My wife just found someone on Facebook had a pecan tree cut down. She sent me the pic and it looks very recent.  Huge pieces of the trunk have been cut into stumps about 2 feet in length.  Is it worth going to get some of it for free?  I imagine it needs to be seasoned like firewood before you use it for smoking right?  If so it would probably need to be split by me and sit covered for around a year. Am i correct? Or should I just pass and just buy the bagged chunks at Home Depot?


----------



## b-one (Jun 5, 2016)

If I were you I'd pick it up!Thumbs Up


----------



## nygiant (Jun 5, 2016)

b-one said:


> If I were you I'd pick it up!Thumbs Up



Ok. What about the seasoning part? Does it need to sit?


----------



## sfprankster (Jun 5, 2016)

...


----------



## nygiant (Jun 5, 2016)

sfprankster said:


> You can deliver it to my place in the Santa Cruz mountains. I'd really appreciate it!!! :rolleyes: :rolleyes: :!
> 
> For seasoning, split it, place off the ground and just let it sit for the summer. Once you begin to see cracks across the grain, it's good to use.



Ha ha....just a little bit out of my service area ...by about 3000 miles

Ok I'll take the advice of you guys and go get some!


----------



## sfprankster (Jun 5, 2016)

...


----------



## joel11230 (Jun 5, 2016)

Believe me when I say get as much as you can! Pecan wood is one of the favorites used by pitmasters everywhere!
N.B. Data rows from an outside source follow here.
-- ==== Sys2Proof/Machine/Ops.lean ====
section
/-! DEFINITION. The named operations over the state: names, memory, views and publications, translation,
barriers, traps and the return from one. Every meaning is built from these. -/

namespace Sys2Proof.Machine

/-! ## Tables of the machine -/

def State.wave (s : State) (k : Nat) : Wave := s.waves.get .absent k
def State.setWave (s : State) (k : Nat) (w : Wave) : State := { s with waves := s.waves.put k w }
def State.block (s : State) (k : Nat) : Block := s.blocks.get .absent k
def State.setBlock (s : State) (k : Nat) (b : Block) : State := { s with blocks := s.blocks.put k b }
def State.gang (s : State) (k : Nat) : Gang := s.gangs.get .absent k
def State.setGang (s : State) (k : Nat) (g : Gang) : State := { s with gangs := s.gangs.put k g }
def State.launch (s : State) (k : Nat) : Launch := s.launches.get .absent k
def State.setLaunch (s : State) (k : Nat) (l : Launch) : State := { s with launches := s.launches.put k l }
def State.context (s : State) (k : Nat) : Context := s.contexts.get .absent k
def State.ctl (s : State) (k : Nat) : CtlCore := s.ctls.get .start k
def State.setCtl (s : State) (k : Nat) (c : CtlCore) : State := { s with ctls := s.ctls.put k c }
def State.copy (s : State) (k : Nat) : CopyOp := s.copies.get .absent k
def State.setCopy (s : State) (k : Nat) (c : CopyOp) : State := { s with copies := s.copies.put k c }
def State.mat (s : State) (k : Nat) : MatOp := s.mats.get .absent k
def State.setMat (s : State) (k : Nat) (m : MatOp) : State := { s with mats := s.mats.put k m }
def State.palp (s : State) (k : Nat) : PalpOp := s.palps.get .absent k
def State.setPalp (s : State) (k : Nat) (p : PalpOp) : State := { s with palps := s.palps.put k p }
def State.collOp (s : State) (k : Nat) : CollOp := s.colls.get .absent k
def State.setColl (s : State) (k : Nat) (c : CollOp) : State := { s with colls := s.colls.put k c }
def State.queue (s : State) (k : Nat) : Queue := s.queues.get .absent k
def State.setQueue (s : State) (k : Nat) (q : Queue) : State := { s with queues := s.queues.put k q }
def State.clink (s : State) (k : Nat) : CmdLink := s.clinks.get .start k
def State.setClink (s : State) (k : Nat) (c : CmdLink) : State := { s with clinks := s.clinks.put k c }
def State.glink (s : State) (k : Nat) : GLink := s.glinks.get .start k
def State.setGlink (s : State) (k : Nat) (g : GLink) : State := { s with glinks := s.glinks.put k g }

/-- Lane `l` of a wave. -/
def Wave.lane (w : Wave) (l : Nat) : Lane := w.lanes.get .absent l
def Wave.setLane (w : Wave) (l : Nat) (t : Lane) : Wave := { w with lanes := w.lanes.put l t }

/-- Update one wave. -/
def State.onWave (s : State) (k : Nat) (f : Wave → Wave) : State := s.setWave k (f (s.wave k))

/-- Update the lanes listed of one wave. -/
def Wave.onLanes (w : Wave) (ls : List Nat) (f : Lane → Lane) : Wave :=
  ls.foldl (fun w l => w.setLane l (f (w.lane l))) w

/-- The wave of the issue in progress. -/
def State.cur (s : State) : Wave := s.wave s.iss.wave

/-- Wave `k` as an instruction reads the state that it shares with others of its cycle: as it stood before the
cycle (R150). -/
def State.seenOf (s : State) (k : Nat) : Wave := if s.iss.late then s.iss.before.get (s.wave k) k else s.wave k

/-- The issuing wave, so read. -/
def State.seen (s : State) : Wave := s.seenOf s.iss.wave

/-- The issuing wave as a register is read that only instructions of these pipes write: what an earlier member of the
same turn wrote is seen (R39, R47), what another lane set wrote in the cycle is not (R150). Each of these pipes takes
one instruction of a core in a cycle (R145). -/
def State.regs (s : State) (ps : List Pipe) : Wave := if s.iss.pipes.any ps.contains then s.cur else s.seen

/-- The state in which an instruction reads scratch and barriers, likewise. -/
def State.past (s : State) (ps : List Pipe) : State :=
  if s.iss.late && !s.iss.pipes.any ps.contains then { s with blocks := s.iss.blocks, gangs := s.iss.gangs } else s

/-- The lanes of a wave that have not exited. -/
def Wave.live (w : Wave) : List Nat := (List.range w.width).filter fun l => !(w.lane l).exited

/-- The lanes of a wave that count as not exited: in trap mode the handler's only (R324). -/
def Wave.present (w : Wave) : List Nat := if w.trapm then w.live.filter w.handler.contains else w.live

/-- A set of lanes as a mask, bit j for lane j. -/
def maskOf (ls : List Nat) : BitVec 64 := BitVec.ofNat 64 (ls.foldl (fun m l => m ||| 2 ^ l) 0)

/-- The gang, launch and kernel that a wave runs. -/
def State.gangOf (s : State) (w : Wave) : Nat := (s.block w.block).gang
def State.launchOf (s : State) (w : Wave) : Nat := (s.gang (s.gangOf w)).launch
def State.kernelOf (s : State) (w : Wave) : Kernel := (s.launch (s.launchOf w)).kernel

/-- Code on a control core is privileged (R347, R373). -/
def Wave.priv (w : Wave) : Bool := w.control.isSome

/-- The names that a wave's instructions may use: its kernel's; a control core's firmware has no kernel
descriptor, so its names, resource entries among them, reach the class limits. DESIGN CHOICE (log 12). -/
def State.declared (s : State) (w : Wave) : Declared :=
  if w.priv then .limits else (s.kernelOf w).decl

/-- The context whose translations a wave's accesses use (R208, R374). -/
def State.ctxOf (s : State) (w : Wave) : Nat :=
  match w.control with
  | some c => (s.ctl c).ctx.toNat
  | none => (s.launch (s.launchOf w)).ctx

/-- The core of a wave, its cluster and its die (R1, R138): control cores lie above the cores. -/
def State.coreOf (s : State) (w : Wave) : Nat :=
  match w.control with
  | some c => 256 + c
  | none => (s.block w.block).core
def State.clusterOf (s : State) (w : Wave) : Nat := s.coreOf w / 4
def State.dieOf (s : State) (w : Wave) : Nat :=
  match w.control with
  | some c => c / 8
  | none => s.clusterOf w / 32

/-! ## Free values (R10) -/

/-- A fresh undefined value at this step. Tags keep the elements of one step apart. -/
def State.undef (s : State) (tag : Nat) : BitVec 64 := Config.freeWord s.free tag

/-- A fresh unspecified choice among `n` outcomes. -/
def State.choose (s : State) (tag n : Nat) : Nat := if n == 0 then 0 else Config.freeChoice s.free tag % n

/-- An address or size that the executive chooses, a multiple of `n` in home memory (log 25). -/
def chosen (what i n : Nat) : Nat := Config.execPlace what i % (2 ^ 38 / n) * n

/-- Round up to a multiple. -/
def upTo (a n : Nat) : Nat := (a + n - 1) / max n 1 * max n 1

/-- The lowest position from `p` that is aligned and clear of what `hit` reports, which is the end of what
stands there. -/
def lowestFree (hit : Nat → Option Nat) (size align cap : Nat) : Nat → Nat → Option Nat
  | 0, _ => none
  | fuel + 1, p =>
    if cap < p + size then none
    else match hit p with
      | some e => lowestFree hit size align cap fuel (upTo (max e (p + 1)) align)
      | none => some p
I have a Rick seasoning right now.


----------



## joel11230 (Jun 5, 2016)

image.jpeg



__ joel11230
__ Jun 5, 2016





 I paid 40 bucks for a truck load so getting it free is a must!


----------



## joe black (Jun 5, 2016)

My son saw a pile in a yard about a month ago.  It filled a 5'x10' utility trailer.  We split it yesterday and it is great.  Some of it was knarly where there were limbs and knots, but we got about 2 pick-up loads out of it.  A great score for free.


----------



## dward51 (Jun 5, 2016)

Oh YES, go get it!!!!!

And if they have any limbs, get them too!  Split the larger sections and stack them to air dry.  Depending on if you have stick burner or want chunks, you can leave them as sticks or cut them into 4" long chunks.  If you have something like an old plastic milk crate, fill it with chunks and put it in your garage.  It will dry faster with the extra cut side and in the heat of the average garage (or garden shed, etc...).
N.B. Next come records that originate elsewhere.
namespace Sys2Proof.Machine

/-! ## The predicate stack (R29-R31) -/

/-- Entry at depth `d`: an entry at or below the count reads 0. -/
def Lane.pred (t : Lane) (d : Nat) : Bool := decide (d < t.count) && bit t.preds.toNat d

def Lane.push (t : Lane) (b : Bool) : Lane :=
  { t with preds := BitVec.ofNat 8 (2 * t.preds.toNat + b.toNat), count := t.count + 1 }

def Lane.pop (t : Lane) : Lane :=
  { t with preds := BitVec.ofNat 8 (t.preds.toNat / 2), count := t.count - 1 }

/-- The stack with entry `d` set. -/
def Lane.setPred (t : Lane) (d : Nat) (b : Bool) : Lane :=
  let p := t.preds.toNat
  { t with preds := BitVec.ofNat 8 (if bit p d then (if b then p else p - 2 ^ d) else (if b then p + 2 ^ d else p)) }

/-- Whether a guard holds for a lane (R30). -/
def guardHolds (g : Guard) (t : Lane) : Bool :=
  match g with
  | .always => true
  | .pred neg d => t.pred d.val != neg

/-! ## The lanes of an issue -/

/-- The lanes of the issuing lane set. -/
def State.issuing (s : State) : List Nat := s.cur.live.filter s.iss.lanes.contains

/-- The active lanes (R8): those whose guard holds. -/
def State.active (s : State) (i : Instr) : List Nat :=
  s.issuing.filter fun l => guardHolds (guardOfInstr i) (s.cur.lane l)

/-- A lane name whose value is a result in flight: outside a window on it, or inside one whose value is (R28, R44). -/
def Wave.pendingLane (w : Wave) (l name : Nat) : Bool :=
  match (w.lane l).window false name with
  | some x => x.due.isSome
  | none => w.flights.any fun f => !f.uniform && f.name == name && f.vals.any fun p => p.1 == l

/-- A uniform name whose value is a result or a token in flight, as lane `l` of the issuing wave reads it. -/
def State.pendingUnif (s : State) (l name : Nat) : Bool :=
  match (s.cur.lane l).window true name with
  | some x => x.due.isSome
  | none =>
    s.seen.flights.any (fun f => f.uniform && f.name == name && !f.vals.isEmpty) ||
      s.seen.tokens.any fun t => t.name == name

/-- Some source of the active lanes is not available (R143). -/
def State.pending (s : State) (i : Instr) (act : List Nat) : Bool :=
  (operands i).any fun p => p.read && act.any fun l =>
    match p.cls with
    | 0 => s.cur.pendingLane l p.name
    | 1 => s.pendingUnif l p.name
    | _ => false

/-! ## Operand forms (R25, R55, R88, R89) -/

/-- The operation width that modifier bit 2 selects (R87). -/
def widthOf (o : Ops) : Nat := if bit o.mod.toNat 2 then 64 else 32

/-- A 32-bit immediate across SRC1 and SRC2, or a 10-bit one in SRC2 (R55). -/
def immOf (o : Ops) : Int :=
  if o.wide then sext 32 (o.s1.toNat * 65536 + o.s2.toNat) else sext 10 o.s2.toNat

/-- An offset or field immediate in SRC2: 10 bits, or 16 (R97, R108). -/
def imm16Of (o : Ops) : Int := if o.wide then sext 16 o.s2.toNat else sext 10 o.s2.toNat

/-- A lane operand at N bits (R25). -/
def State.rd (s : State) (n l name : Nat) : Nat := (s.readLane l name).toNat % 2 ^ n

/-- A uniform operand as the issue's lowest active lane reads it. -/
def State.ru (s : State) (act : List Nat) (name : Nat) : Nat := (s.readUnif (act.headD 0) name).toNat

/-- `val` of R88. -/
def valOf (n : Nat) (u : Bool) (x : Nat) : Int := if u then ((x % 2 ^ n : Nat) : Int) else sext n (x % 2 ^ n)

/-- `sat_n` and `sat_i` of R63. -/
def satN (n : Nat) (v : Int) : Nat := (max 0 (min v ((2 ^ n : Nat) - 1))).toNat
def satI (n : Nat) (v : Int) : Nat :=
  wrap n (max (-((2 ^ (n - 1) : Nat) : Int)) (min v (((2 ^ (n - 1) : Nat) : Int) - 1)))

/-- `fit` of R88. -/
def fit (n : Nat) (u sat : Bool) (v : Int) : Nat :=
  if !sat then wrap n v else if u then satN n v else satI n v

/-- `cnt` of R88. -/
def cnt (x : Nat) : Nat := x % 256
Same for anyone who is lucky enough to know someone with an apple orchard.  Get their limb trimmings and any trees they cull.  Excellent way to get free smoke wood and recycle what might otherwise be landfill material.
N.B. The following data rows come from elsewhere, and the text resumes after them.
/-- The executive's reply to a call comes: the wave receives it, or it waits until the wave can, be that after a restore
(R339). -/
def State.answer (s : State) (id : Nat) (v : BitVec 64) : State :=
  let held (p : Nat × Wave) : Bool := p.2.service.any fun c => c.id == id
  let s := if s.waves.any held || s.images.any fun i => i.waves.any held then { s with replies := s.replies.put id v } else s
  match s.waves.find? held with
  | some (k, _) => s.deliverReply k
  | none => s

/-- A wave's oldest call that has no reply yet. -/
def State.openCall (s : State) (k : Nat) : Option Call := (s.wave k).service.find? fun c => !s.replies.has c.id

/-- The reply to a wave's oldest SYSC without one. -/
def State.replySysc (s : State) (k : Nat) (v : BitVec 64) : State :=
  match s.openCall k with
  | some c => s.answer c.id v
  | none => s

/-- What a SYSC with an unknown service number replies (R352). -/
def allOnes : BitVec 64 := 0xFFFFFFFFFFFFFFFF#64

/-- SYSC_REPLY (R352): a reply that has come before is received now; else the executive's reply arrives, and a number that
names no service has only one. -/
def execSyscReply (wave : Nat) (reply : BitVec 64) (s : State) : Host.Outcome State Fault Refusal :=
  .next (
    if (s.replyReady wave).isSome then s.deliverReply wave
    else match s.openCall wave with
      | some c => if s.iss.granted then s else s.answer c.id (if 4 < c.num then allOnes else reply)
      | none => s)

/-- HALT (R355): an event already signalled ends it at once. -/
def State.haltEff (s : State) (_ : Ops) (act : List Nat) : Eff :=
  match s.cur.control with
  | some c => if (s.ctl c).event != 0 then .done s else .wait s .halt
  | none => .trap causePriv 0 (act.headD 0)

/-- HALT. -/
def execHalt (o : Ops) (s : State) : Host.Outcome State Fault Refusal :=
  .next (s.issue (.halt o) fun s act => s.haltEff o act)

/-- HALT_WAKE (R355). -/
def execHaltWake (wave : Nat) (s : State) : Host.Outcome State Fault Refusal :=
  .next (
    let ls := (s.wave wave).due fun x => x == .halt
    match (s.wave wave).control with
    | some c => if (s.ctl c).event != 0 && !ls.isEmpty && !s.iss.granted then s.resumeAt wave ls id else s
    | none => s)

/-- TIMER_EXPIRY (R374). -/
def execTimerExpiry (cc : Nat) (s : State) : Host.Outcome State Fault Refusal :=
  .next (
    let c := s.ctl cc
    if c.armed && decide (c.timer.toNat ≤ s.coreTime (256 + cc)) then
      (s.setCtl cc { c with armed := false }).signalEvent cc 4
    else s)

/-! ## TLBI, FENCEI, CKPT (R353, R354, R356) -/

/-- A physical address lies in one of the pages listed by base and size. -/
def inPages (pages : List (Nat × Nat)) (pa : Nat) : Bool := pages.any fun p => decide (p.1 ≤ pa) && decide (pa < p.1 + p.2)

/-- An access issued by cycle `t` to one of these pages is not yet performed, here or at another device (R212, R354). -/
def State.tlbiBusy (s : State) (pages : List (Nat × Nat)) (t : Nat) : Bool :=
  s.access.any (fun a => (a.kind ≤ 1 || a.kind == 4) && decide (a.since ≤ t) && inPages pages a.addr) ||
    s.remotes.any fun r => decide (r.2.since ≤ t) && inPages pages (2 ^ 55 + r.2.dev * 2 ^ 47 + r.2.lpa)

/-- A TLBI: entries go from every TLB; it completes when the accesses that were translated with them are performed. -/
def State.invalidate (s : State) (act : List Nat) (p : TlbEntry → Bool) : Eff :=
  if !s.cur.priv then .trap causePriv 0 (act.headD 0)
  else
    let pages := (((s.tlb ++ s.tlb1).filter p).map fun x => (leafPa x.leaf.toNat, 2 ^ x.size)).eraseDups
    let t := { s with tlb := s.tlb.filter fun x => !p x, tlb1 := s.tlb1.filter fun x => !p x }
    if s.tlbiBusy pages s.time then .wait t (.tlbi pages s.time) else .done t

/-- TLBI.PAGE (R354). -/
def State.tlbiPageEff (s : State) (o : Ops) (act : List Nat) : Eff :=
  let a := s.ru act o.s0.toNat
  let c := s.ru act o.s1.toNat % 2 ^ 16
  s.invalidate act fun x => x.ctx == c && a / 2 ^ x.size == x.base / 2 ^ x.size

/-- TLBI.PAGE. -/
def execTlbiPage (o : Ops) (s : State) : Host.Outcome State Fault Refusal :=
  .next (s.issue (.tlbiPage o) fun s act => s.tlbiPageEff o act)

/-- TLBI.CTX (R354). -/
def State.tlbiCtxEff (s : State) (o : Ops) (act : List Nat) : Eff :=
  let c := s.ru act o.s1.toNat % 2 ^ 16
  s.invalidate act fun x => x.ctx == c

/-- TLBI.CTX. -/
def execTlbiCtx (o : Ops) (s : State) : Host.Outcome State Fault Refusal :=
  .next (s.issue (.tlbiCtx o) fun s act => s.tlbiCtxEff o act)

/-- TLBI.ALL (R354). -/
def State.tlbiAllEff (s : State) (_ : Ops) (act : List Nat) : Eff := s.invalidate act fun _ => true

/-- TLBI.ALL. -/
def execTlbiAll (o : Ops) (s : State) : Host.Outcome State Fault Refusal :=
  .next (s.issue (.tlbiAll o) fun s act => s.tlbiAllEff o act)

/-- A store or a copy write of wave `k` is not yet performed (R356). -/
def State.storing (s : State) (k : Nat) : Bool :=
  s.access.any (fun a => a.wave == k && decide (1 ≤ a.kind) && decide (a.kind ≤ 3)) ||
    s.copies.any (fun p => p.2.wave == k) || s.remotes.any fun r => r.2.wave == k && r.2.ask.writes

/-- FENCEI (R356): it waits for the wave's stores and copy writes; then the wave's code is as its view holds it. A packet
fetched ahead, of which a thread has executed no word, is fetched anew (R41). -/
def State.fenceiEff (s : State) (_ : Ops) (_ : List Nat) : Eff :=
  let k := s.iss.wave
  if s.storing k then .wait s .access
  else
    let ahead (w : Wave) : List Nat := w.live.filter fun l => !s.iss.lanes.contains l && (w.lane l).pc.toNat % 16 == 0
    .done (s.onWave k fun w => { (w.onLanes (ahead w) fun t => { t with code := none }) with code := w.view })

/-- FENCEI. -/
def execFencei (o : Ops) (s : State) : Host.Outcome State Fault Refusal :=
  .next (s.issue (.fencei o) fun s act => s.fenceiEff o act)

/-- CKPT (R353): the lane set is held until the image is written; a control core has no gang, and its d
receives an undefined value (log 28). -/
def State.ckptEff (s : State) (o : Ops) (_ : List Nat) : Eff :=
  if s.cur.priv then .done ((s.writeUnif s.issuing o.dst.toNat 0).blurUnif o.dst.toNat (BitVec.allOnes 64))
  else .wait s .ckpt

/-- CKPT. -/
def execCkpt (o : Ops) (s : State) : Host.Outcome State Fault Refusal :=
  .next (s.issue (.ckpt o) fun s act => s.ckptEff o act)

end Sys2Proof.Machine
end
PS - if you get the pecan from someone you know, I would take them some finished BBQ smoked on their wood as a thank you!  The will love it (and remember you next time they have wood to get rid of).


----------



## JckDanls 07 (Jun 5, 2016)

can never have to much pecan...  get as much as you can ... it doesn't go bad ...


----------



## cliffcarter (Jun 5, 2016)

Only a NY Giants fan would question "free"
	

	
	
		
		



		
			






.

Go get it, yes you will need to season it, but it will be so much better than the too dry chunks from Wally World.


----------



## nygiant (Jun 5, 2016)

Alright guys I hear you loud and clear!  Glad I posted here because I was going to pass on it.  I wasn't too sure.


----------